Prima parlavi dell’acqua che è la protagonista del tuo ultimo disco solista ‘Concerto per chitarra solitaria’ che racconta in musica la storia di un naufragio, un elemento altamente simbolico
Quando mi metto alla chitarra vado sempre a parare narrativamente in queste questioni. Fondamentalmente tragedia, sconfitta e fallimento, come un naufragio appunto, sono gli argomenti che volente o nolente mi toccano nel profondo e non riesco a fare a meno di andare ad esplorarli.
Tempo fa rivedevo il film ‘Ghost Dog’ che ogni tanto regala delle ‘pillole’ dal Bushido, la filosofia del samurai. Una delle più importanti è quella che dice che il samurai deve pensare alla morte tutti i giorni, così da abituarsi e non averne più paura. Mi ha fatto pensare ai Ronin.
Assolutamente, tanto è vero che una delle cose più belle che mi sono mai state dette me l’ha detta Luca Del Pia un fotografo toscano. Mi ha fotografato abbastanza spesso negli anni, ma non ho mai pensato di essere un soggetto interessante per lui perché non ho una vocazione estetica forte. Però mi ha detto questa cosa sulla mia musica: ‘Tu quando componi vedi il sepolcro’. Io non capivo cosa volesse dire questa frase, lui me l’ha spiegata dicendo che quando compongo io non penso a cosa la mia musica possa darmi nell’immediato, ma penso a quello che lascio per l’eternità. Devo dire che oltre a essere talmente vera, che non pensavo che potessero esserci altri approcci, mi è sembrato anche un complimento estremo. Assolutamente vedo e penso costantemente alla morte. Vedo il decadimento del mio corpo con consapevolezza e anche curiosità, ma certo non con felicità e vedo la morte come qualcosa a cui, pur col poco che ho fatto, in qualche modo sopravviverò.
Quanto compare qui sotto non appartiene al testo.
-- ==== Sys2Proof/Machine/Codes.lean ====
section
/-! DEFINITION. The codes that the manual gives to names, and the ticks of the device clock. -/

namespace Sys2Proof

open Sys2Proof.Machine

/-- The DETAIL codes of R424; every other name has a code of the chip's own (R35, log 11). -/
def Machine.Detail.code : Detail → Nat
  | .none => 0
  | .coreFault => 0x0001
  | .coreConfirmed => 0x0002
  | .coreRetired => 0x0003
  | .noCores => 0x0004
  | .eccStorm => 0x0010
  | .eccUncorrected => 0x0011
  | .eccScrub => 0x0012
  | .retentionEcc => 0x0013
  | .bellEcc => 0x0014
  | .supplyWarn => 0x0020
  | .avsMargin => 0x0021
  | .avsMarginFail => 0x0022
  | .thermalClock => 0x0023
  | .ringReform => 0x0030
  | .ringWiring => 0x0031
  | .linkDown => 0x0032
  | .linkWidth => 0x0033
  | .ringTwoHeads => 0x0034
  | .ringOverBudget => 0x0035
  | .ringShort => 0x0036
  | .ringDupId => 0x0037
  | .timeDrift => 0x0040
  | .frameAccess => 0x0041
  | .rawAccess => 0x0042
  | .bellCommitRefused => 0x0043
  | .bellStoreFail => 0x0044
  | .sensorLost => 0x0045
  | .doorbellReject => 0x0050
  | .logLost => 0x0051
  | d => 1 + Config.detailCode d % 65535

/-- The codes of R36. -/
def Machine.Status.code : Status → Nat
  | .done => 0x00
  | .doneLate => 0x01
  | .doneDegraded => 0x02
  | .doneSupplyWarn => 0x03
  | .refusedAccess => 0x10
  | .refusedFormat => 0x11
  | .refusedTooLarge => 0x12
  | .refusedState => 0x13
  | .refusedBudget => 0x14
  | .failEcc => 0x20
  | .failScaleSkew => 0x21
  | .failCore => 0x22
  | .failDomainOff => 0x23
  | .failStream => 0x24
  | .failLink => 0x25
  | .failTimeout => 0x26
  | .eventSat => 0x30
  | .eventThermal => 0x31
  | .eventWake => 0x32
  | .eventThreshold => 0x33
  | .eventCal => 0x34
  | .eventHealth => 0x35
  | .eventUpdate => 0x36

/-- The codes of R409. -/
def Machine.Cause.code : Cause → Nat
  | .bootSel => 1
  | .strapInvalid => 2
  | .strapUnstable => 3
  | .strapConflict => 4
  | .imageInvalid => 5
  | .avsFail => 6
  | .ringBootFail => 7
  | .wakeFail => 8
  | .swapFail => 9

/-- The rail's SUBJECT code (R423). -/
def Rail.code : Rail → Nat
  | .array => 0
  | .ctrl => 1
  | .aon => 2
  | .vio => 3

/-- The port's SUBJECT code (R423). -/
def Side.code : Side → Nat
  | .east => 0
  | .west => 1

/-- The memory's SUBJECT code (R423). -/
def Memory.code : Memory → Nat
  | .coreStore => 0
  | .dram => 1
  | .retention => 2
  | .ctrl => 3
  | .bell => 4
  | .window => 5

/-- The SOURCE codes of R165. -/
def WakeSource.code : WakeSource → Nat
  | .rtc => 0
  | .bell => 1
  | .wakeN => 2
  | .rwakeIn => 3
  | .vwake => 4

/-- The clock of device time, ticks in one second (R41). -/
def ticksPerSecond : Nat := 24576000

/-- The ticks of n microseconds, rounded up. -/
def usTicks (n : Nat) : Nat := (n * 24576 + 999) / 1000

/-- The ticks of n milliseconds. -/
def msTicks (n : Nat) : Nat := n * 24576

end Sys2Proof
end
Ti capisco, però mi stupisce molto anche questo tuo ragionamento. A me che non sono una compositrice, il processo creativo di un musicista sembra una cosa magica e misteriosa. Osservando la tua attività degli ultimi anni, ti cito solo alcuni dei progetti in cui sei coinvolto: Ronin, OvO, Jack Cannon, GDG Modern Trio, Sigillum S, Tiresia, Bachi da Pietra, Byzantium Experimental Orchestra, senza contare il tuo progetto solista per cui hai recentemente pubblicato ‘Concerto per chitarra solitaria’. Ho come l’impressione che da te il processo creativo sgorghi come una fontana, come fai? Cosa ti manca ancora da fare?
Però è anche l’unica cosa che mi riesce nella vita, per tutto il resto sono totalmente inutile. In realtà non sto facendo altro che quello che mi viene facile, poi può darsi che un giorno la vena si chiuderà e mi toccherà imparare a cambiare le lampadine, per il momento non mi sembra che sia questo il problema.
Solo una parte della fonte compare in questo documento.